■ EXERCISE AIM ■
Give again, exactly as written, each line of the material below starting at the line that contains "v p).engine = p.engine := rfl" and ending at the line that contains "p.pins := rfl". Both ends count, and no other line does.

** Opening DATASET EXTRACT block **

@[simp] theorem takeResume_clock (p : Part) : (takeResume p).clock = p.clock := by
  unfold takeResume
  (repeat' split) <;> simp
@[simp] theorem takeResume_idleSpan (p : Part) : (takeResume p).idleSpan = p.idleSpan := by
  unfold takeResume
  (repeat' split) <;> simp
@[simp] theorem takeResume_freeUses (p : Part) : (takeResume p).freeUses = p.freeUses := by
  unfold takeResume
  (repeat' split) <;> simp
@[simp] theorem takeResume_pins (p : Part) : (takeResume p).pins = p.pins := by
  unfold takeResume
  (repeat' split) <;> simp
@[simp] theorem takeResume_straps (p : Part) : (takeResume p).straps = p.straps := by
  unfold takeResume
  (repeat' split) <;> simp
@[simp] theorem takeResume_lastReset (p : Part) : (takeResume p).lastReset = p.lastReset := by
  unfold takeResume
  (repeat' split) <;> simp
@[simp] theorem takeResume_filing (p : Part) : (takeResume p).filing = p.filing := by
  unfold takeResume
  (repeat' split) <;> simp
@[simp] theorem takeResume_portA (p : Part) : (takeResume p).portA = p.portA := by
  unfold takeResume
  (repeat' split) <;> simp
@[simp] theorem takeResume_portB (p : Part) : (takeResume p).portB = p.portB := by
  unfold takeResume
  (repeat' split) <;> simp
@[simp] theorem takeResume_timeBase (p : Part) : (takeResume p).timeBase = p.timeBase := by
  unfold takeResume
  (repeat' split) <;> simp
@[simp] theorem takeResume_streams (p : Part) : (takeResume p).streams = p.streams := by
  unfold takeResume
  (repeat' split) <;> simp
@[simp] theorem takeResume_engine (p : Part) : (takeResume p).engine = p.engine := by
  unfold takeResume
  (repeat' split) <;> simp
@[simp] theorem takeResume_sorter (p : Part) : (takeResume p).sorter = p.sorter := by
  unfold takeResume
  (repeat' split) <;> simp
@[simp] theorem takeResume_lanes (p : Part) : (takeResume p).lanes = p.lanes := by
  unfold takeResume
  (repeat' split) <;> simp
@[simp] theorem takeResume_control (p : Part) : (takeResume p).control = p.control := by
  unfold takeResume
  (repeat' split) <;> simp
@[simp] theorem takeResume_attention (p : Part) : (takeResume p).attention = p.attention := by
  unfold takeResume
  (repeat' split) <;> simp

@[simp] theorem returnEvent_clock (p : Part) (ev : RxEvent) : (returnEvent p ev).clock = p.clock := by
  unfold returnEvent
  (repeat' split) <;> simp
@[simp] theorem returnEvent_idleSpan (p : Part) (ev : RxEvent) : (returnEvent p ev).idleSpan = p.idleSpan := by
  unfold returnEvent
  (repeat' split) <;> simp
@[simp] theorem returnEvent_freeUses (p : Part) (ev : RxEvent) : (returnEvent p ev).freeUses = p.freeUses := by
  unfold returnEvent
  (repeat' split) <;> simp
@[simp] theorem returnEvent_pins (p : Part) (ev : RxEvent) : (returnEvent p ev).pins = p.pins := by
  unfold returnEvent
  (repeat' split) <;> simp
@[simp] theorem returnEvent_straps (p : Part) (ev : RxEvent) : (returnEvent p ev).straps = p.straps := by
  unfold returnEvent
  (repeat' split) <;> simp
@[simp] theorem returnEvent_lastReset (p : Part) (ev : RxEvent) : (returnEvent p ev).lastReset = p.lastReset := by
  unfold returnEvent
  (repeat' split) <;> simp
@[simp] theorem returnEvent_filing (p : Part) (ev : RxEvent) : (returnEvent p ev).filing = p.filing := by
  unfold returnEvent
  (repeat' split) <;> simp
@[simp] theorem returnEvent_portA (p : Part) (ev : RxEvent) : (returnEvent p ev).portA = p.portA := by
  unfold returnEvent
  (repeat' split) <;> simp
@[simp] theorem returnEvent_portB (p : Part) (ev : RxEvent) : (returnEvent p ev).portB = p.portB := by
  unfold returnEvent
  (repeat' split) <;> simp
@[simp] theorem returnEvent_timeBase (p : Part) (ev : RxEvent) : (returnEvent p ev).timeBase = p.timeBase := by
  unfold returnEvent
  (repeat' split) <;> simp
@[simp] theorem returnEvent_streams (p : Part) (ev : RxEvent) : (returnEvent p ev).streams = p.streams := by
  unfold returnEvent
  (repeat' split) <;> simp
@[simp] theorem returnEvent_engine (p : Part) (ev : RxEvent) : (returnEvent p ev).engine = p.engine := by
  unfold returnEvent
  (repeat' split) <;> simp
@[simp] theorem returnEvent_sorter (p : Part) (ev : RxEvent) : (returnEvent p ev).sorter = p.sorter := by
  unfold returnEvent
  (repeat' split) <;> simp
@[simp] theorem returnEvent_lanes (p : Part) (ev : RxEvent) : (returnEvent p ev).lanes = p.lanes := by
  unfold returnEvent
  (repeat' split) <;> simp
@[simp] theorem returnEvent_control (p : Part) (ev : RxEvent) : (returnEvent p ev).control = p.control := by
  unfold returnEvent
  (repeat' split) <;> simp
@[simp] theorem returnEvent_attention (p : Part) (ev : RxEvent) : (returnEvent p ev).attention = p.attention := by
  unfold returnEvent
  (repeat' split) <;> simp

** Closing DATASET EXTRACT block **
** Opening DATASET EXTRACT block **

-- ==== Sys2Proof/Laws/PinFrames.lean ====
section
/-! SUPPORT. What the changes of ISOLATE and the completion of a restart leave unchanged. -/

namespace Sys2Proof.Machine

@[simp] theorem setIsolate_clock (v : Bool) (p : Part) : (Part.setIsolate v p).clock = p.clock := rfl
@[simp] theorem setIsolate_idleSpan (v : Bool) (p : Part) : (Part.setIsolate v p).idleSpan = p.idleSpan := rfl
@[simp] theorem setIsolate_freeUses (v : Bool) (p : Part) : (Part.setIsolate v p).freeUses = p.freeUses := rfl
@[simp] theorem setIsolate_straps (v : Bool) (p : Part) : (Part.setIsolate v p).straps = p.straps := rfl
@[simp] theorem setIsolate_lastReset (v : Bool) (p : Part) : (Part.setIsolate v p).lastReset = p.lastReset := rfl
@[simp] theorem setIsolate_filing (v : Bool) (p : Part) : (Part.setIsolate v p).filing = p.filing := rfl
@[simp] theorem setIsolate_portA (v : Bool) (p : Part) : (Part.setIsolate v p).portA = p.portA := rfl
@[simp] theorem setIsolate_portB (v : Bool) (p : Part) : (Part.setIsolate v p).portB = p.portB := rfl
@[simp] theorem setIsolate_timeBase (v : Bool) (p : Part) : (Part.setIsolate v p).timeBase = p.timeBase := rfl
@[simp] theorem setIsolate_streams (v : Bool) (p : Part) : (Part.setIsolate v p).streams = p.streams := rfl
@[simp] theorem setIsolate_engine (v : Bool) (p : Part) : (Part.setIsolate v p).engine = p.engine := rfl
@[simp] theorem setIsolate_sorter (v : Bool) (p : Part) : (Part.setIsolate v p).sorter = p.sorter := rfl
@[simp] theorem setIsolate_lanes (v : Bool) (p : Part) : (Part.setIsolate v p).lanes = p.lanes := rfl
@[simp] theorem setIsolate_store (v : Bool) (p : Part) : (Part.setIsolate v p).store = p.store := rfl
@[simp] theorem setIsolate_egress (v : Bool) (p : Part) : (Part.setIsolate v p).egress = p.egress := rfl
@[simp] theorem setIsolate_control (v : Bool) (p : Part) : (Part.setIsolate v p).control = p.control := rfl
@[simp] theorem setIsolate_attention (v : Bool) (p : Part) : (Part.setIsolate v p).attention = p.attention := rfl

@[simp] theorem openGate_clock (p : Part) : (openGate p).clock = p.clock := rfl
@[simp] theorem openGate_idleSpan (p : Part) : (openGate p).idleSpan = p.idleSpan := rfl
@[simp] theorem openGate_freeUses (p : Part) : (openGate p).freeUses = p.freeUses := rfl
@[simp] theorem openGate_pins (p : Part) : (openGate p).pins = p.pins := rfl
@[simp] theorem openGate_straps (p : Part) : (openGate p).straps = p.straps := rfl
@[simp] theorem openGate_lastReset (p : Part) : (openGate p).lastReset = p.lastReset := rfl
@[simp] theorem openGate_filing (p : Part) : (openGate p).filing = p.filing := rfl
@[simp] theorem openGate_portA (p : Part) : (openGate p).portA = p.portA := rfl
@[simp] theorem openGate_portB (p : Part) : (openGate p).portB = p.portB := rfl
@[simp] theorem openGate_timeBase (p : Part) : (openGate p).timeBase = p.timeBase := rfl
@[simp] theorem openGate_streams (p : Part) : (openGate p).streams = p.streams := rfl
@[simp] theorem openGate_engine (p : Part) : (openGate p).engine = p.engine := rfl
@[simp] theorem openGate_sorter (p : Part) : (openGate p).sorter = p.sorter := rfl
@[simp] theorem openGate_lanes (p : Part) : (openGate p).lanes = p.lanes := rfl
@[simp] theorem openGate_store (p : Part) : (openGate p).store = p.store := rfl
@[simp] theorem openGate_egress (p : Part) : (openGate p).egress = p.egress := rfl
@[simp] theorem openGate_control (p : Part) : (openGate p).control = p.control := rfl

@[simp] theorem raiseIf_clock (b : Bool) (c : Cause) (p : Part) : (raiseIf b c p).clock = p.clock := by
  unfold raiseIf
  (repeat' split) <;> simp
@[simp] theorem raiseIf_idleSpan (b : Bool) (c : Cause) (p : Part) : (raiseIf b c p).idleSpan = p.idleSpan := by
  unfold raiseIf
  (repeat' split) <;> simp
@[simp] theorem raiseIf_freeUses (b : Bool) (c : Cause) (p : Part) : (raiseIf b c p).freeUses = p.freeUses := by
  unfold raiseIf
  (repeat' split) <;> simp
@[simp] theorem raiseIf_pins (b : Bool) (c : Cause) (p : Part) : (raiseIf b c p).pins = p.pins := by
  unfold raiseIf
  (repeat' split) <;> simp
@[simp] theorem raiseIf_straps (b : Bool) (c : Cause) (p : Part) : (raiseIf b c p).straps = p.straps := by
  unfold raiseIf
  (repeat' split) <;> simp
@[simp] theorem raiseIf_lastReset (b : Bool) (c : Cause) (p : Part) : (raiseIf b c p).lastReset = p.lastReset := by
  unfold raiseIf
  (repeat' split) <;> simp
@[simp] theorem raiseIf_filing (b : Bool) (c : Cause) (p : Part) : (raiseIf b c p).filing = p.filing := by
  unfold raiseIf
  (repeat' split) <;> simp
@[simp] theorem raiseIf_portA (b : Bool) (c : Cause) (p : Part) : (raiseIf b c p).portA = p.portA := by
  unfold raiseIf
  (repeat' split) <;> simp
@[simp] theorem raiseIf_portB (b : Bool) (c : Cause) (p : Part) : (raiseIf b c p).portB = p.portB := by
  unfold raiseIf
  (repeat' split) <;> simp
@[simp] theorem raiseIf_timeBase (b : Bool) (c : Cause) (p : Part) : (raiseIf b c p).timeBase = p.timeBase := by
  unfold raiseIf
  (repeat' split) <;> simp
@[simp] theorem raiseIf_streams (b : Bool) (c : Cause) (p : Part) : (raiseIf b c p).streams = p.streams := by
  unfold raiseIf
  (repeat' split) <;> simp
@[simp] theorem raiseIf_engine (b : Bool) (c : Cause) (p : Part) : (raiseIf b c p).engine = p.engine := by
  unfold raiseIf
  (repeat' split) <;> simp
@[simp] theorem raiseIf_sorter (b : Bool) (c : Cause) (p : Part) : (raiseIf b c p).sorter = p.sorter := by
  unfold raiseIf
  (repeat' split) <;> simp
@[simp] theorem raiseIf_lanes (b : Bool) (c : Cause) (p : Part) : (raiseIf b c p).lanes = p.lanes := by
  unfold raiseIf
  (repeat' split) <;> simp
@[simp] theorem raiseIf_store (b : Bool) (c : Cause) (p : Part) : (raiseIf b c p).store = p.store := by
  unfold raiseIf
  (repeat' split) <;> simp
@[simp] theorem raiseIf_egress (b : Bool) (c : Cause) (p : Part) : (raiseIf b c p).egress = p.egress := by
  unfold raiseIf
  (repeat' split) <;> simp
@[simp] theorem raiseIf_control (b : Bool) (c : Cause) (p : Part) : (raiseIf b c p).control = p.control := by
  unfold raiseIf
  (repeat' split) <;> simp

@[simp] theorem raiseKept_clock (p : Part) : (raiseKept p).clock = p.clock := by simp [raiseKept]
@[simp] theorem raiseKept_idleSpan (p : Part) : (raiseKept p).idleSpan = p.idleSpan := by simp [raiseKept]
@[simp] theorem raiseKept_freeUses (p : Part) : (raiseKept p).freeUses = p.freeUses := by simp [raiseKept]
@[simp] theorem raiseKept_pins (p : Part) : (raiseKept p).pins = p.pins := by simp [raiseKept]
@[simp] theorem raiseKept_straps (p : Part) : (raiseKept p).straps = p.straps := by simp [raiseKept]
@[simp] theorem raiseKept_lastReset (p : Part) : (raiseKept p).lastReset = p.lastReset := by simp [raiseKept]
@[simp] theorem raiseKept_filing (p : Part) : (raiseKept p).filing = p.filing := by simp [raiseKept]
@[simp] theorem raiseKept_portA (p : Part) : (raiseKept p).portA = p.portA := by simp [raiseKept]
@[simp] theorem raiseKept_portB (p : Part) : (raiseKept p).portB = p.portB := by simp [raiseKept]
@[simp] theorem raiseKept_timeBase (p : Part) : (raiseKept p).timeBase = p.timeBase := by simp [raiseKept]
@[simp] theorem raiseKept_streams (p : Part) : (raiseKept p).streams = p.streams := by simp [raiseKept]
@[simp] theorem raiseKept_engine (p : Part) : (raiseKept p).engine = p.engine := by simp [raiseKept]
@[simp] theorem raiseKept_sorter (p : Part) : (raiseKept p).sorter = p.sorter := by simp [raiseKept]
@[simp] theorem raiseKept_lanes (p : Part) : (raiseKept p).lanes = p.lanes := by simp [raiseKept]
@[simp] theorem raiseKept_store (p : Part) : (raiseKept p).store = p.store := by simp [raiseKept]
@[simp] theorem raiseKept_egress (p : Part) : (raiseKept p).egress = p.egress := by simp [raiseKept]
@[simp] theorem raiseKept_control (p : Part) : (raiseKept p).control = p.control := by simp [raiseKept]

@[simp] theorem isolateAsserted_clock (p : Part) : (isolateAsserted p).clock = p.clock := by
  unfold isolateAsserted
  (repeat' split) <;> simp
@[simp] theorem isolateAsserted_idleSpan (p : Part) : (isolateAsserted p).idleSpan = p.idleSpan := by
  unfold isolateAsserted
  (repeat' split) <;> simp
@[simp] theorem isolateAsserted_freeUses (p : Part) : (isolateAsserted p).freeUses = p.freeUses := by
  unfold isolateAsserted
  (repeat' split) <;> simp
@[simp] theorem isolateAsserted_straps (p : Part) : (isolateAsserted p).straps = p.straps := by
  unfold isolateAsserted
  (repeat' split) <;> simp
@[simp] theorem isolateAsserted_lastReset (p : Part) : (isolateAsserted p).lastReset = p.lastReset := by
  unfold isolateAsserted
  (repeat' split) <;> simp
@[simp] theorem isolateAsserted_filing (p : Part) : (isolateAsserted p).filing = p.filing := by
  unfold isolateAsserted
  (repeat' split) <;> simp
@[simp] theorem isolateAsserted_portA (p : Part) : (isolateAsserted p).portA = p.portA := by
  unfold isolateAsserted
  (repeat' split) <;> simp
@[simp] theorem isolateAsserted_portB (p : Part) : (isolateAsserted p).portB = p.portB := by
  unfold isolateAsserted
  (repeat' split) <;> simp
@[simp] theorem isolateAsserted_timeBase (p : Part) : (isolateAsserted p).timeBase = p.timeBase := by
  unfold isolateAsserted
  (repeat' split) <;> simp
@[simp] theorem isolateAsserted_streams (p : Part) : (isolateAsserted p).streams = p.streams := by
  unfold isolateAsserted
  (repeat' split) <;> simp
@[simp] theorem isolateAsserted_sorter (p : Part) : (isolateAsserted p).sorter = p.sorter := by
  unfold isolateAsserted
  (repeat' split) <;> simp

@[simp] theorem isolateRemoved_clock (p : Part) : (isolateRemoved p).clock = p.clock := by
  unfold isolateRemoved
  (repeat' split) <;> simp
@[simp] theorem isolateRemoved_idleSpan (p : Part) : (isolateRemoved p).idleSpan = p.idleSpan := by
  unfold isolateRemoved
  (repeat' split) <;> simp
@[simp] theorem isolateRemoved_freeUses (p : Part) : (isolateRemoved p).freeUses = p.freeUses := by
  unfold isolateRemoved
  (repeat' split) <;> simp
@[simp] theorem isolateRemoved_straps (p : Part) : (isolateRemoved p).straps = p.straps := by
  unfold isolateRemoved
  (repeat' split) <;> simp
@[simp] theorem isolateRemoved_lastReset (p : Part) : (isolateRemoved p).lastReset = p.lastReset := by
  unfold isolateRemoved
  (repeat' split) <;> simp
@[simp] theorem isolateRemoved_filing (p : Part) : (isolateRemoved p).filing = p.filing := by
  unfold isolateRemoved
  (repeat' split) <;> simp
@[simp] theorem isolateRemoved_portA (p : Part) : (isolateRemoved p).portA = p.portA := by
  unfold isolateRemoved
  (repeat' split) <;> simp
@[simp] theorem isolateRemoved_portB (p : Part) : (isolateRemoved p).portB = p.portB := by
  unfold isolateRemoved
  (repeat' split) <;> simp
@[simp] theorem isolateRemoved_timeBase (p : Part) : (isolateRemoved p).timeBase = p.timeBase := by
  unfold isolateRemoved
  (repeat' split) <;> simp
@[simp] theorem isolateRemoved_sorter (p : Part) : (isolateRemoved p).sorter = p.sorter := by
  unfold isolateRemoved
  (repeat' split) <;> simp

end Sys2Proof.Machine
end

** Closing DATASET EXTRACT block **

■ RESPONSE BOX ■
@[simp] theorem setIsolate_engine (v : Bool) (p : Part) : (Part.setIsolate v p).engine = p.engine := rfl
@[simp] theorem setIsolate_sorter (v : Bool) (p : Part) : (Part.setIsolate v p).sorter = p.sorter := rfl
@[simp] theorem setIsolate_lanes (v : Bool) (p : Part) : (Part.setIsolate v p).lanes = p.lanes := rfl
@[simp] theorem setIsolate_store (v : Bool) (p : Part) : (Part.setIsolate v p).store = p.store := rfl
@[simp] theorem setIsolate_egress (v : Bool) (p : Part) : (Part.setIsolate v p).egress = p.egress := rfl
@[simp] theorem setIsolate_control (v : Bool) (p : Part) : (Part.setIsolate v p).control = p.control := rfl
@[simp] theorem setIsolate_attention (v : Bool) (p : Part) : (Part.setIsolate v p).attention = p.attention := rfl

@[simp] theorem openGate_clock (p : Part) : (openGate p).clock = p.clock := rfl
@[simp] theorem openGate_idleSpan (p : Part) : (openGate p).idleSpan = p.idleSpan := rfl
@[simp] theorem openGate_freeUses (p : Part) : (openGate p).freeUses = p.freeUses := rfl
@[simp] theorem openGate_pins (p : Part) : (openGate p).pins = p.pins := rfl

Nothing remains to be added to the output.